◆ Work instructions ◆
Transcribe word for word the lines below from the line with "obtain ⟨hl, rfl⟩" through the line with "exists_driverLoop_of_limit (d := ⟨s, 0, false⟩)", ends included.
Data for processing: Begin
/-- With a limit the loop ends: each turn takes a unit of the fuel and executes one of the steps left, or stops. -/
theorem exists_driverLoop_of_limit {n fuel : Nat} {d : DriverState} (hsteps : d.steps ≤ n) (hfuel : n < fuel + d.steps) :
    ∃ e, driverLoop (some n) fuel d = some e := by
  induction fuel generalizing d with
  | zero => omega
  | succ fuel ih =>
    by_cases hr : d.engine.running = true
    · by_cases hl : limitReached (some n) d.steps = true
      · exact ⟨_, (driverLoop_succ_of_running fuel hr (driverTurn_of_limitReached hl)).trans
          (driverLoop_of_not_running _ _ rfl)⟩
      · have hlt : d.steps < n := Nat.not_le.1 (mt (limitReached_some_iff n d.steps).2 hl)
        obtain ⟨t, ht⟩ := everyStateHasNextState d.engine
        rw [driverLoop_succ_of_running fuel hr (driverTurn_of_step (Bool.eq_false_iff.2 hl) ht)]
        exact ih (d := ⟨t, d.steps + 1, d.limitHit⟩) hlt (by dsimp only; omega)
    · exact ⟨d, driverLoop_of_not_running _ _ (Bool.eq_false_iff.2 hr)⟩

/-- Settles O59. -/
theorem runWithNothingToDo : Obligations.RunWithNothingToDo :=
  ⟨fun limit fuel _ hr => driverLoop_of_not_running limit fuel hr,
    fun _ hr => driverLoop_succ_of_running 0 hr (driverTurn_of_limitReached rfl)⟩

/-! ### The record of a run -/

/-- One more step after `k` of them. -/
theorem steps_succ {k : Nat} {s u t : State} (hu : steps k s = some u) (ht : step u = .next t) :
    steps (k + 1) s = some t := by
  induction k generalizing s with
  | zero =>
    cases hu
    simp only [steps, ht]
  | succ k ih =>
    rw [steps] at hu ⊢
    split at hu
    · exact ih hu
    · cases hu
    · cases hu

/-- A driver that began with the engine in `s` and has counted its steps truly: that many steps, each from a running state,
lead to `t`, which is the engine's state, but for `running` where the limit was hit. The steps stay within the limit. -/
structure RanTo (limit : Option Nat) (s : State) (d : DriverState) (t : State) : Prop where
  reached : steps d.steps s = some t
  fromRunning : ∀ k, k < d.steps → ∃ u, steps k s = some u ∧ u.running = true
  engine : d.engine = if d.limitHit = true then setRunning t false else t
  hit : d.limitHit = true → t.running = true ∧ ∃ n, limit = some n ∧ n ≤ d.steps
  within : ∀ n, limit = some n → d.steps ≤ n

theorem RanTo.start (limit : Option Nat) (s : State) : RanTo limit s ⟨s, 0, false⟩ s :=
  ⟨rfl, nofun, rfl, nofun, fun _ _ => Nat.zero_le _⟩

/-- While the driver's machine runs, the limit has not been hit. -/
theorem RanTo.limitHit_eq_false {limit : Option Nat} {s t : State} {d : DriverState} (h : RanTo limit s d t)
    (hr : d.engine.running = true) : d.limitHit = false := by
  by_contra hhit
  rw [h.engine, if_pos (Bool.eq_true_of_not_eq_false hhit)] at hr
  cases hr

theorem RanTo.engine_eq {limit : Option Nat} {s t : State} {d : DriverState} (h : RanTo limit s d t)
    (hhit : d.limitHit = false) : d.engine = t := by
  rw [h.engine, hhit, if_neg nofun]

/-- Every turn keeps the record true: at the limit the machine was running, and a step is one step further. -/
theorem RanTo.of_driverTurn {limit : Option Nat} {s t : State} {d e : DriverState} (h : RanTo limit s d t)
    (hr : d.engine.running = true) (he : driverTurn limit d = some e) : ∃ t', RanTo limit s e t' := by
  have hhit := h.limitHit_eq_false hr
  have heng := h.engine_eq hhit
  rw [heng] at hr
  obtain ⟨hl, rfl⟩ | ⟨hl, t', ht', rfl⟩ := driverTurn_cases he
  · exact ⟨t, h.reached, h.fromRunning, by simp only [heng, if_true], fun _ => ⟨hr, exists_limit_of_limitReached hl⟩,
      h.within⟩
  · rw [heng] at ht'
    refine ⟨t', steps_succ h.reached ht', fun k hk => ?_, by simp only [hhit, Bool.false_eq_true, if_false],
      fun hhit' => absurd (hhit.symm.trans hhit') nofun, fun n hn => ?_⟩
    · obtain hlt | rfl := Nat.lt_succ_iff_lt_or_eq.1 hk
      · exact h.fromRunning k hlt
      · exact ⟨t, h.reached, hr⟩
    · subst hn
      exact Nat.not_le.1 (mt (limitReached_some_iff n d.steps).2 (Bool.eq_false_iff.1 hl))

/-- What a run that ends leaves: a machine that is not running, and a true record. -/
theorem run_cases {limit : Option Nat} {fuel : Nat} {s : State} {d : DriverState} (h : run limit fuel s = some d) :
    d.engine.running = false ∧ ∃ t, RanTo limit s d t :=
  driverLoop_keeps (P := fun d => ∃ t, RanTo limit s d t) (fun _ _ hr he ⟨_, ht⟩ => ht.of_driverTurn hr he) h
    ⟨s, RanTo.start limit s⟩

/-- The limit is hit only at as many steps as it allows. -/
theorem RanTo.eq_limit {limit : Option Nat} {s t : State} {d : DriverState} (h : RanTo limit s d t)
    (hhit : d.limitHit = true) : ∃ n, limit = some n ∧ d.steps = n := by
  obtain ⟨-, n, hn, hle⟩ := h.hit hhit
  exact ⟨n, hn, Nat.le_antisymm (h.within n hn) hle⟩

/-! ### A limited run ends -/

theorem steps_keeps_stateInv {k : Nat} {s t : State} (hs : StateInv s) (h : steps k s = some t) : StateInv t := by
  induction k generalizing s with
  | zero =>
    cases h
    exact hs
  | succ k ih =>
    rw [steps] at h
    split at h
    · next u hu => exact ih (stepKeepsInvariant s u hs hu) h
    · cases h
    · cases h

/-- Settles O57: where the limit was hit the machine was running, so that no fault was latched. -/
theorem limitedRunEnds : Obligations.LimitedRunEnds := by
  intro n s hs
  obtain ⟨d, hd⟩ : ∃ d, run (some n) (n + 1) s = some d :=
    exists_driverLoop_of_limit (d := ⟨s, 0, false⟩) (Nat.zero_le n) (Nat.lt_succ_self n)
  obtain ⟨hstop, t, ht⟩ := run_cases hd
  refine ⟨d, hd, hstop, ht.within n rfl, fun hhit => ⟨?_, ?_⟩⟩
  · obtain ⟨_, ⟨⟩, heq⟩ := ht.eq_limit hhit
    exact heq
  · rw [ht.engine, if_pos hhit]
    by_contra hfault
    have hr := running_eq_false_of_fault (steps_keeps_stateInv hs ht.reached) hfault
    exact absurd ((ht.hit hhit).1.symm.trans hr) nofun

/-! ### How a run ended -/

/-- The step of a machine at a HALT stops it with no fault latched (42_ext_control.md R101). -/
theorem step_of_haltsNext {u : State} (h : haltsNext u) : step u = .next (setRunning (afterFetch u) false) := by
  obtain ⟨hr, -, hf, b, c, hw⟩ := h
  rw [step_fetched hr hf, hw]
  rfl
Data for processing: End
◆ Worked solution ◆
  obtain ⟨hl, rfl⟩ | ⟨hl, t', ht', rfl⟩ := driverTurn_cases he
  · exact ⟨t, h.reached, h.fromRunning, by simp only [heng, if_true], fun _ => ⟨hr, exists_limit_of_limitReached hl⟩,
      h.within⟩
  · rw [heng] at ht'
    refine ⟨t', steps_succ h.reached ht', fun k hk => ?_, by simp only [hhit, Bool.false_eq_true, if_false],
      fun hhit' => absurd (hhit.symm.trans hhit') nofun, fun n hn => ?_⟩
    · obtain hlt | rfl := Nat.lt_succ_iff_lt_or_eq.1 hk
      · exact h.fromRunning k hlt
      · exact ⟨t, h.reached, hr⟩
    · subst hn
      exact Nat.not_le.1 (mt (limitReached_some_iff n d.steps).2 (Bool.eq_false_iff.1 hl))

/-- What a run that ends leaves: a machine that is not running, and a true record. -/
theorem run_cases {limit : Option Nat} {fuel : Nat} {s : State} {d : DriverState} (h : run limit fuel s = some d) :
    d.engine.running = false ∧ ∃ t, RanTo limit s d t :=
  driverLoop_keeps (P := fun d => ∃ t, RanTo limit s d t) (fun _ _ hr he ⟨_, ht⟩ => ht.of_driverTurn hr he) h
    ⟨s, RanTo.start limit s⟩

/-- The limit is hit only at as many steps as it allows. -/
theorem RanTo.eq_limit {limit : Option Nat} {s t : State} {d : DriverState} (h : RanTo limit s d t)
    (hhit : d.limitHit = true) : ∃ n, limit = some n ∧ d.steps = n := by
  obtain ⟨-, n, hn, hle⟩ := h.hit hhit
  exact ⟨n, hn, Nat.le_antisymm (h.within n hn) hle⟩

/-! ### A limited run ends -/

theorem steps_keeps_stateInv {k : Nat} {s t : State} (hs : StateInv s) (h : steps k s = some t) : StateInv t := by
  induction k generalizing s with
  | zero =>
    cases h
    exact hs
  | succ k ih =>
    rw [steps] at h
    split at h
    · next u hu => exact ih (stepKeepsInvariant s u hs hu) h
    · cases h
    · cases h

/-- Settles O57: where the limit was hit the machine was running, so that no fault was latched. -/
theorem limitedRunEnds : Obligations.LimitedRunEnds := by
  intro n s hs
  obtain ⟨d, hd⟩ : ∃ d, run (some n) (n + 1) s = some d :=
    exists_driverLoop_of_limit (d := ⟨s, 0, false⟩) (Nat.zero_le n) (Nat.lt_succ_self n)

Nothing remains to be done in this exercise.